Ada sebuah Fakta yang sangat mendesak di mana pasien dengan penyakit kronis seperti gagal ginjal, kanker, atau penderita thalasemia sangat bergantung pada keberlanjutan stok darah. Bagi mereka, setetes darah bukan sekadar cairan biologis, melainkan harapan hidup yang nyata. Perjuangan para petugas PMI dalam melakukan sosialisasi sering kali menghadapi penolakan, namun mereka tidak menyerah. Mereka terus memberikan pemahaman bahwa mendonor darah bukan hanya bermanfaat bagi penerima, tetapi juga sangat baik untuk kesehatan jantung dan regenerasi sel darah bagi si pendonor itu sendiri.
Aksi Berbagi Nyawa ini menjadi semakin krusial saat memasuki hari raya atau libur panjang. Pada momen-momen tersebut, jumlah pendonor biasanya menurun drastis karena Mengajak Warga sibuk berlibur atau pulang kampung, sementara risiko kecelakaan lalu lintas justru meningkat. Dalam situasi terjepit ini, tim PMI Medan sering kali melakukan panggilan darurat melalui media sosial dan jaringan komunikasi massa. Mereka harus memastikan bahwa bank darah tidak kosong, karena satu menit keterlambatan dalam penyediaan darah bisa berakibat fatal bagi pasien di ruang operasi.
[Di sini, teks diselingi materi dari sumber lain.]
-- ==== Sys2Proof/Machine/Fetch.lean ====
section
/-! DEFINITION. Instruction fetch (20_memory.md R31) and the loading of one instruction where the fetch finds it. -/

namespace Sys2Proof.Machine

/-- The address of byte `k` of the instruction at the pc, modulo 2^16 (10_state.md R16). -/
def State.codeAddr (s : State) (k : Nat) : Addr := s.pc + BitVec.ofNat 16 k

/-- Byte `k` of the instruction at the pc (R31). Fetch reads the memory that LD and ST use, and has no
effect (log 12). -/
def State.fetchByte (s : State) (k : Nat) : Byte := s.memRead (.fetch k) (s.codeAddr k)

/-- The instruction at the pc (30_encoding.md R62, 70_reset_and_hazards.md R143). -/
def State.fetchInstr (s : State) : Instr := decodeStream s.fetchByte

/-- The state with an instruction's bits, numbered as the opcode table numbers them, loaded at the pc: its three bytes
are a program image (R141), and there is no fault mark that would forbid the fetch. -/
def State.loadWord (s : State) (nbits w : Nat) : State :=
  { s with fault := none }.loadImage
    [(s.codeAddr 0, tableByte nbits w 0), (s.codeAddr 1, tableByte nbits w 1), (s.codeAddr 2, tableByte nbits w 2)]

end Sys2Proof.Machine
end

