/-- ST at both ends of what it reaches, an instruction that stores nothing, and one that writes no flag. -/
theorem witness_FrameOfEveryInstruction :
    (∃ t, exec (.st .r0 .r1) storing = .next t) ∧ storeAddr (.st .r0 .r1) storing = some 0x0000#16 ∧
    storeAddr (.st .r1 .r0) storing = some 0x00FF#16 ∧ 0x0001 ≠ (0x0000#16).toNat ∧ 0x0100 ≠ (0x00FF#16).toNat ∧
    (∃ t, exec (.outd .r1) storing = .next t) ∧ storeAddr (.outd .r1) storing = none ∧
    writesFlags (.outd .r1) = false :=
  ⟨⟨_, rfl⟩, by decide, by decide, by decide, by decide, ⟨_, rfl⟩, rfl, rfl⟩

/-- ST R0, R1 at 0xFFFE storing to 0x0000, the byte two after it: a fetch of it right after the ST and after one more
instruction, CLF at 0xFFFF; and the byte between, which is fetched as before. -/
theorem witness_StoreIsSeenByLaterFetches :
    let s := machine 0xFFFE#16 [(0xFFFE, 0x11#8), (0xFFFF, 0x60#8)] 0x00#8 0x60#8 0x33#8 0x44#8
    (∃ t, exec (.st .r0 .r1) s = .next t ∧ run 0 t = .next t ∧ (t.pc.toNat + 1) % 65536 = (s.regA .r0).toNat) ∧
    (∃ t u, exec (.st .r0 .r1) s = .next t ∧ run 1 t = .next u ∧
      (∀ j v, j < 1 → run j t = .next v → storeAddr v.fetchInstr v ≠ some (s.addrA .r0)) ∧
      (u.pc.toNat + 0) % 65536 = (s.regA .r0).toNat) ∧
    (∃ t, exec (.st .r0 .r1) s = .next t) ∧ (s.pc.toNat + 1 + 0) % 65536 ≠ (s.regA .r0).toNat := by
  refine ⟨⟨_, rfl, rfl, by decide⟩, ⟨_, _, rfl, rfl, ?_, by decide⟩, ⟨_, rfl⟩, by decide⟩
  intro j v hj hv
  obtain rfl : j = 0 := by omega
  injection hv with hv
  subst hv
  decide

/-- ST R1, R0, with no step and with one step (a JMP) before the load; and a load with nothing stored. -/
theorem witness_LoadReturnsLatestStore :
    (∃ t u, exec (.st .r1 .r0) storing = .next t ∧ run 0 t = .next u ∧ u.regA .r1 = storing.regA .r1) ∧
    (∃ t u, exec (.st .r1 .r0) storing = .next t ∧ run 1 t = .next u ∧
      (∀ j v, j < 1 → run j t = .next v → storeAddr v.fetchInstr v ≠ some (storing.addrA .r1)) ∧
      u.regA .r1 = storing.regA .r1) ∧
    (∃ u, run 1 lastByte = .next u ∧
      ∀ j v, j < 1 → run j lastByte = .next v → storeAddr v.fetchInstr v ≠ some (u.addrA .r0)) := by
  refine ⟨⟨_, _, rfl, rfl, rfl⟩, ⟨_, _, rfl, rfl, ?_, rfl⟩, _, rfl, ?_⟩
  · intro j v hj hv
    obtain rfl : j = 0 := by omega
    injection hv with hv
    subst hv
    decide
  · intro j v hj hv
    obtain rfl : j = 0 := by omega
    injection hv with hv
    subst hv
    decide

theorem witness_StoresStayInPageZero : (∃ t, run 1 storing = .next t) ∧ 256 ≤ 256 ∧ 256 ≤ 65535 :=
  ⟨⟨_, rfl⟩, by decide, by decide⟩

/-- The same bytes stored in two orders, at both ends of memory. -/
theorem witness_CanonicalMemoriesAreEqual :
    let m := (Memory.store [] 0x0000 0x01#8).store 0xFFFF 0x02#8
    let m' := (Memory.store [] 0xFFFF 0x02#8).store 0x0000 0x01#8
    m.wf = true ∧ m'.wf = true ∧ ∀ x, x < 65536 → m.byteAt x = m'.byteAt x :=
  ⟨rfl, rfl, fun _ _ => rfl⟩

theorem witness_StepKeepsInvariant : storing.Inv ∧ ∃ t, step storing = .next t := ⟨⟨rfl, rfl⟩, _, rfl⟩

/-- An image that covers both ends of memory, an address it does not cover, and one it gives twice. -/
theorem witness_ResetLeavesRegistersUnspecified :
    (∀ v, (0x0001#16, v) ∉ [(0x0000#16, 0x60#8), (0xFFFF#16, 0x60#8)]) ∧
    (∀ w, (0x0000#16, w) ∉ [(0xFFFF#16, 0x60#8)]) := by
  refine ⟨fun v h => ?_, fun w h => ?_⟩ <;> simp at h

theorem witness_LoadedWordRunsNext :
    decodeTableWord 24 0x341240 = some (.jmp 0x1234#16) ∧ decodeTableWord 8 0xFF = some (.cmp .r3 .r3) ∧
    (∀ k, k < 3 → 0x0002 ≠ (lastByte.pc.toNat + k) % 65536) ∧
    ∀ k, k < 3 → 0xFFFE ≠ (lastByte.pc.toNat + k) % 65536 := by decide

/-- The end-of-run marker with its ignored bits all ones, across the top of memory. -/
theorem witness_EndMarkerNeverLeaves :
    let s := machine 0xFFFE#16 [(0x0000, 0xFE#8), (0xFFFE, 0x4F#8), (0xFFFF, 0xFF#8)] 0x11#8 0x22#8 0x33#8 0x44#8
    s.fault = none ∧ s.atEndMarker :=
  ⟨rfl, 0x4F#8, 0xFF#8, 0xFE#8, by decide, by decide, holdsCode_three rfl rfl rfl, by decide⟩

end Sys2Proof.Tests
end

section
/-! The effect of every instruction, field by field, in one next state: what an instruction that completes does is said
here once, and the statements about all instructions are read off it. -/

namespace Sys2Proof.Machine

/-- The value an instruction puts into its destination register; 0 where it has none. -/
def destValue (i : Instr) (s : State) : Byte :=
  match i with
  | .add a b => addResult (s.regA a) (s.regB b)
  | .shl a _ => shlResult (s.regA a)
  | .shr a _ => shrResult (s.regA a)
  | .not a _ => ~~~(s.regA a)
  | .and a b => s.regA a &&& s.regB b
  | .or a b => s.regA a ||| s.regB b
  | .xor a b => s.regA a ^^^ s.regB b
  | .ld a _ => s.memRead .load (s.addrA a)
  | .dta _ data => data
  | .ind _ => s.ioAnswer .data
  | .ina _ => s.ioAnswer .addr
  | _ => 0x00#8

/-- The flags after an instruction (10_state.md R18). -/
def flagsAfter (i : Instr) (s : State) : Flags :=
  match i with
  | .add a b => addFlags s.draws (s.regA a) (s.regB b)
  | .shl a _ => shlFlags s.draws (s.regA a)
  | .shr a _ => shrFlags s.draws (s.regA a)
  | .not _ _ | .and _ _ | .or _ _ | .xor _ _ => logicFlags s.draws (destValue i s)
  | .cmp a b => cmpFlags s.draws (s.regA a) (s.regB b)
  | .clf => clearFlags
  | _ => s.flags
Tantangan di Medan juga mencakup masalah logistik dan penyimpanan. Darah yang telah diambil harus melalui proses skrining yang ketat untuk memastikan bebas dari penyakit menular. Biaya operasional untuk pengolahan darah ini cukup tinggi, namun PMI tetap berkomitmen memberikan layanan terbaik bagi warga. Selain itu, adanya permintaan darah golongan tertentu yang jarang ditemukan menuntut kreativitas tim dalam menjalin kerja sama dengan komunitas-komunitas pendonor darah langka. Sinergi ini adalah kunci utama untuk menutupi defisit stok di tengah tingginya permintaan rumah sakit.